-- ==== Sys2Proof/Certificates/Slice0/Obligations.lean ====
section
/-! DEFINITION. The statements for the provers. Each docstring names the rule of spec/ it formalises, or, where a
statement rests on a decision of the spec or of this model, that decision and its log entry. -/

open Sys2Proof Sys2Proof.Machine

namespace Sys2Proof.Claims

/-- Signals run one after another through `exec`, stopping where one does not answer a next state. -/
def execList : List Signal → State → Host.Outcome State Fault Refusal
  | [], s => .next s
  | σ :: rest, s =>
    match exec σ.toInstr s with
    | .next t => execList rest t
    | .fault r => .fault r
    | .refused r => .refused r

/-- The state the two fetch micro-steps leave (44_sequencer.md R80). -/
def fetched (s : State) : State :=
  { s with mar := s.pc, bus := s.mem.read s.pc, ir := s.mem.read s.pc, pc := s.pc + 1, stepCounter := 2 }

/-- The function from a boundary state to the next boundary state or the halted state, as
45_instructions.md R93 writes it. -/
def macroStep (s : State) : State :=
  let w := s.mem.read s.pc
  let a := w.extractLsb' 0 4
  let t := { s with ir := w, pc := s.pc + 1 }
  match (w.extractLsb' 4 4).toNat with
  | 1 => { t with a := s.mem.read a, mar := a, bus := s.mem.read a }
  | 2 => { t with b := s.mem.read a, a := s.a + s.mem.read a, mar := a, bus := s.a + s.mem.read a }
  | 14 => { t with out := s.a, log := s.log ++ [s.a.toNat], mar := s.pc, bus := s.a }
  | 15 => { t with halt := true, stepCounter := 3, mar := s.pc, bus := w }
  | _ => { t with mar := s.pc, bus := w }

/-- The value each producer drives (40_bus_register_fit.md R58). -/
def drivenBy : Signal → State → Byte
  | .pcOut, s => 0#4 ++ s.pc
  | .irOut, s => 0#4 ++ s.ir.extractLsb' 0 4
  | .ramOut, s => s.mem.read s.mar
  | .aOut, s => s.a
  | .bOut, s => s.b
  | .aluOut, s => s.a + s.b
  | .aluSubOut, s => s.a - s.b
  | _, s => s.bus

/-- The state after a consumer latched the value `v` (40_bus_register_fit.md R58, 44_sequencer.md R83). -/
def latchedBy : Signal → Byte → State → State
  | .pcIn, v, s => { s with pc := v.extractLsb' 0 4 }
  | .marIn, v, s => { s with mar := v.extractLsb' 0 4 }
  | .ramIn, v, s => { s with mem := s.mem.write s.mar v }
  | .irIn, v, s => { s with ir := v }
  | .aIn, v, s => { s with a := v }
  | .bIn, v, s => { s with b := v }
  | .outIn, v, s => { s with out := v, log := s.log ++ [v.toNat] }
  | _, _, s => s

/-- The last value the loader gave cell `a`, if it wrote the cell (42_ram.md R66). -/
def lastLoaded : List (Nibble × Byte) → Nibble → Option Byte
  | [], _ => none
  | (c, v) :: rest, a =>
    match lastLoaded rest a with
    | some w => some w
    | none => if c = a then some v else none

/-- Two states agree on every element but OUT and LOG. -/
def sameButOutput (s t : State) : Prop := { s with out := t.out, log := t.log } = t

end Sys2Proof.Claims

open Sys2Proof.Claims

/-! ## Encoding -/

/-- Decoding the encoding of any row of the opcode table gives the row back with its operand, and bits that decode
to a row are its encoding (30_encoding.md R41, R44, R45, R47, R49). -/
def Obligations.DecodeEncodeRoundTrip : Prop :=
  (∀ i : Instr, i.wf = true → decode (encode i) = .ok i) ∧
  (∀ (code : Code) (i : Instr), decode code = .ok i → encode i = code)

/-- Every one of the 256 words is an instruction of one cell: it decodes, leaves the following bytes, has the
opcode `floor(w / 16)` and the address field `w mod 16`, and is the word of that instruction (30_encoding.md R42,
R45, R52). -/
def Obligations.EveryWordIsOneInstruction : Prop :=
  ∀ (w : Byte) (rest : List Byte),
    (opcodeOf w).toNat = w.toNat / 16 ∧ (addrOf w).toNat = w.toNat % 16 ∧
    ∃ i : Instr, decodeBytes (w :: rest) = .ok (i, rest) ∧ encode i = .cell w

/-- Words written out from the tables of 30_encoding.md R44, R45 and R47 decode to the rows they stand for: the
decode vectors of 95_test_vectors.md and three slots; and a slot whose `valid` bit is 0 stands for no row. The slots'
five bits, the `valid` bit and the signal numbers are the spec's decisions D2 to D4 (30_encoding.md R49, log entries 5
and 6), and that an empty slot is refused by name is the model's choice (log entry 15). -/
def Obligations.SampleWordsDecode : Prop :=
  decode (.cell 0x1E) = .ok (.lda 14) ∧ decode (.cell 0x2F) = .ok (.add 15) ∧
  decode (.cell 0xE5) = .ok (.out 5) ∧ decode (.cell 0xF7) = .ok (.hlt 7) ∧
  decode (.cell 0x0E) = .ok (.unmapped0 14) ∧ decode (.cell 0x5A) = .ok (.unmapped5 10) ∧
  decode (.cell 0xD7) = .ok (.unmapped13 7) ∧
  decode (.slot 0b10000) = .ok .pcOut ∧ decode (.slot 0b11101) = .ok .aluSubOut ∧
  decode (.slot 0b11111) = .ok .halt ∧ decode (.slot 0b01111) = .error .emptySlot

════════════════

**What you are asked to do**
Please output the complete set of records above without any alteration.

**Written answer**
-- ==== Sys2Proof/Certificates/Slice0/Obligations.lean ====
section
/-! DEFINITION. The statements for the provers. Each docstring names the rule of spec/ it formalises, or, where a
statement rests on a decision of the spec or of this model, that decision and its log entry. -/

open Sys2Proof Sys2Proof.Machine

namespace Sys2Proof.Claims

/-- Signals run one after another through `exec`, stopping where one does not answer a next state. -/
def execList : List Signal → State → Host.Outcome State Fault Refusal
  | [], s => .next s
  | σ :: rest, s =>
    match exec σ.toInstr s with
    | .next t => execList rest t
    | .fault r => .fault r
    | .refused r => .refused r

/-- The state the two fetch micro-steps leave (44_sequencer.md R80). -/
def fetched (s : State) : State :=
  { s with mar := s.pc, bus := s.mem.read s.pc, ir := s.mem.read s.pc, pc := s.pc + 1, stepCounter := 2 }

/-- The function from a boundary state to the next boundary state or the halted state, as
45_instructions.md R93 writes it. -/
def macroStep (s : State) : State :=
  let w := s.mem.read s.pc
  let a := w.extractLsb' 0 4
  let t := { s with ir := w, pc := s.pc + 1 }
  match (w.extractLsb' 4 4).toNat with
  | 1 => { t with a := s.mem.read a, mar := a, bus := s.mem.read a }
  | 2 => { t with b := s.mem.read a, a := s.a + s.mem.read a, mar := a, bus := s.a + s.mem.read a }
  | 14 => { t with out := s.a, log := s.log ++ [s.a.toNat], mar := s.pc, bus := s.a }
  | 15 => { t with halt := true, stepCounter := 3, mar := s.pc, bus := w }
  | _ => { t with mar := s.pc, bus := w }

/-- The value each producer drives (40_bus_register_fit.md R58). -/
def drivenBy : Signal → State → Byte
  | .pcOut, s => 0#4 ++ s.pc
  | .irOut, s => 0#4 ++ s.ir.extractLsb' 0 4
  | .ramOut, s => s.mem.read s.mar
  | .aOut, s => s.a
  | .bOut, s => s.b
  | .aluOut, s => s.a + s.b
  | .aluSubOut, s => s.a - s.b
  | _, s => s.bus

/-- The state after a consumer latched the value `v` (40_bus_register_fit.md R58, 44_sequencer.md R83). -/
def latchedBy : Signal → Byte → State → State
  | .pcIn, v, s => { s with pc := v.extractLsb' 0 4 }
  | .marIn, v, s => { s with mar := v.extractLsb' 0 4 }
  | .ramIn, v, s => { s with mem := s.mem.write s.mar v }
  | .irIn, v, s => { s with ir := v }
  | .aIn, v, s => { s with a := v }
  | .bIn, v, s => { s with b := v }
  | .outIn, v, s => { s with out := v, log := s.log ++ [v.toNat] }
  | _, _, s => s

/-- The last value the loader gave cell `a`, if it wrote the cell (42_ram.md R66). -/
def lastLoaded : List (Nibble × Byte) → Nibble → Option Byte
  | [], _ => none
  | (c, v) :: rest, a =>
    match lastLoaded rest a with
    | some w => some w
    | none => if c = a then some v else none

/-- Two states agree on every element but OUT and LOG. -/
def sameButOutput (s t : State) : Prop := { s with out := t.out, log := t.log } = t

end Sys2Proof.Claims

open Sys2Proof.Claims

/-! ## Encoding -/

/-- Decoding the encoding of any row of the opcode table gives the row back with its operand, and bits that decode
to a row are its encoding (30_encoding.md R41, R44, R45, R47, R49). -/
def Obligations.DecodeEncodeRoundTrip : Prop :=
  (∀ i : Instr, i.wf = true → decode (encode i) = .ok i) ∧
  (∀ (code : Code) (i : Instr), decode code = .ok i → encode i = code)

/-- Every one of the 256 words is an instruction of one cell: it decodes, leaves the following bytes, has the
opcode `floor(w / 16)` and the address field `w mod 16`, and is the word of that instruction (30_encoding.md R42,
R45, R52). -/
def Obligations.EveryWordIsOneInstruction : Prop :=
  ∀ (w : Byte) (rest : List Byte),
    (opcodeOf w).toNat = w.toNat / 16 ∧ (addrOf w).toNat = w.toNat % 16 ∧
    ∃ i : Instr, decodeBytes (w :: rest) = .ok (i, rest) ∧ encode i = .cell w

/-- Words written out from the tables of 30_encoding.md R44, R45 and R47 decode to the rows they stand for: the
decode vectors of 95_test_vectors.md and three slots; and a slot whose `valid` bit is 0 stands for no row. The slots'
five bits, the `valid` bit and the signal numbers are the spec's decisions D2 to D4 (30_encoding.md R49, log entries 5
and 6), and that an empty slot is refused by name is the model's choice (log entry 15). -/
def Obligations.SampleWordsDecode : Prop :=
  decode (.cell 0x1E) = .ok (.lda 14) ∧ decode (.cell 0x2F) = .ok (.add 15) ∧
  decode (.cell 0xE5) = .ok (.out 5) ∧ decode (.cell 0xF7) = .ok (.hlt 7) ∧
  decode (.cell 0x0E) = .ok (.unmapped0 14) ∧ decode (.cell 0x5A) = .ok (.unmapped5 10) ∧
  decode (.cell 0xD7) = .ok (.unmapped13 7) ∧
  decode (.slot 0b10000) = .ok .pcOut ∧ decode (.slot 0b11101) = .ok .aluSubOut ∧
  decode (.slot 0b11111) = .ok .halt ∧ decode (.slot 0b01111) = .error .emptySlot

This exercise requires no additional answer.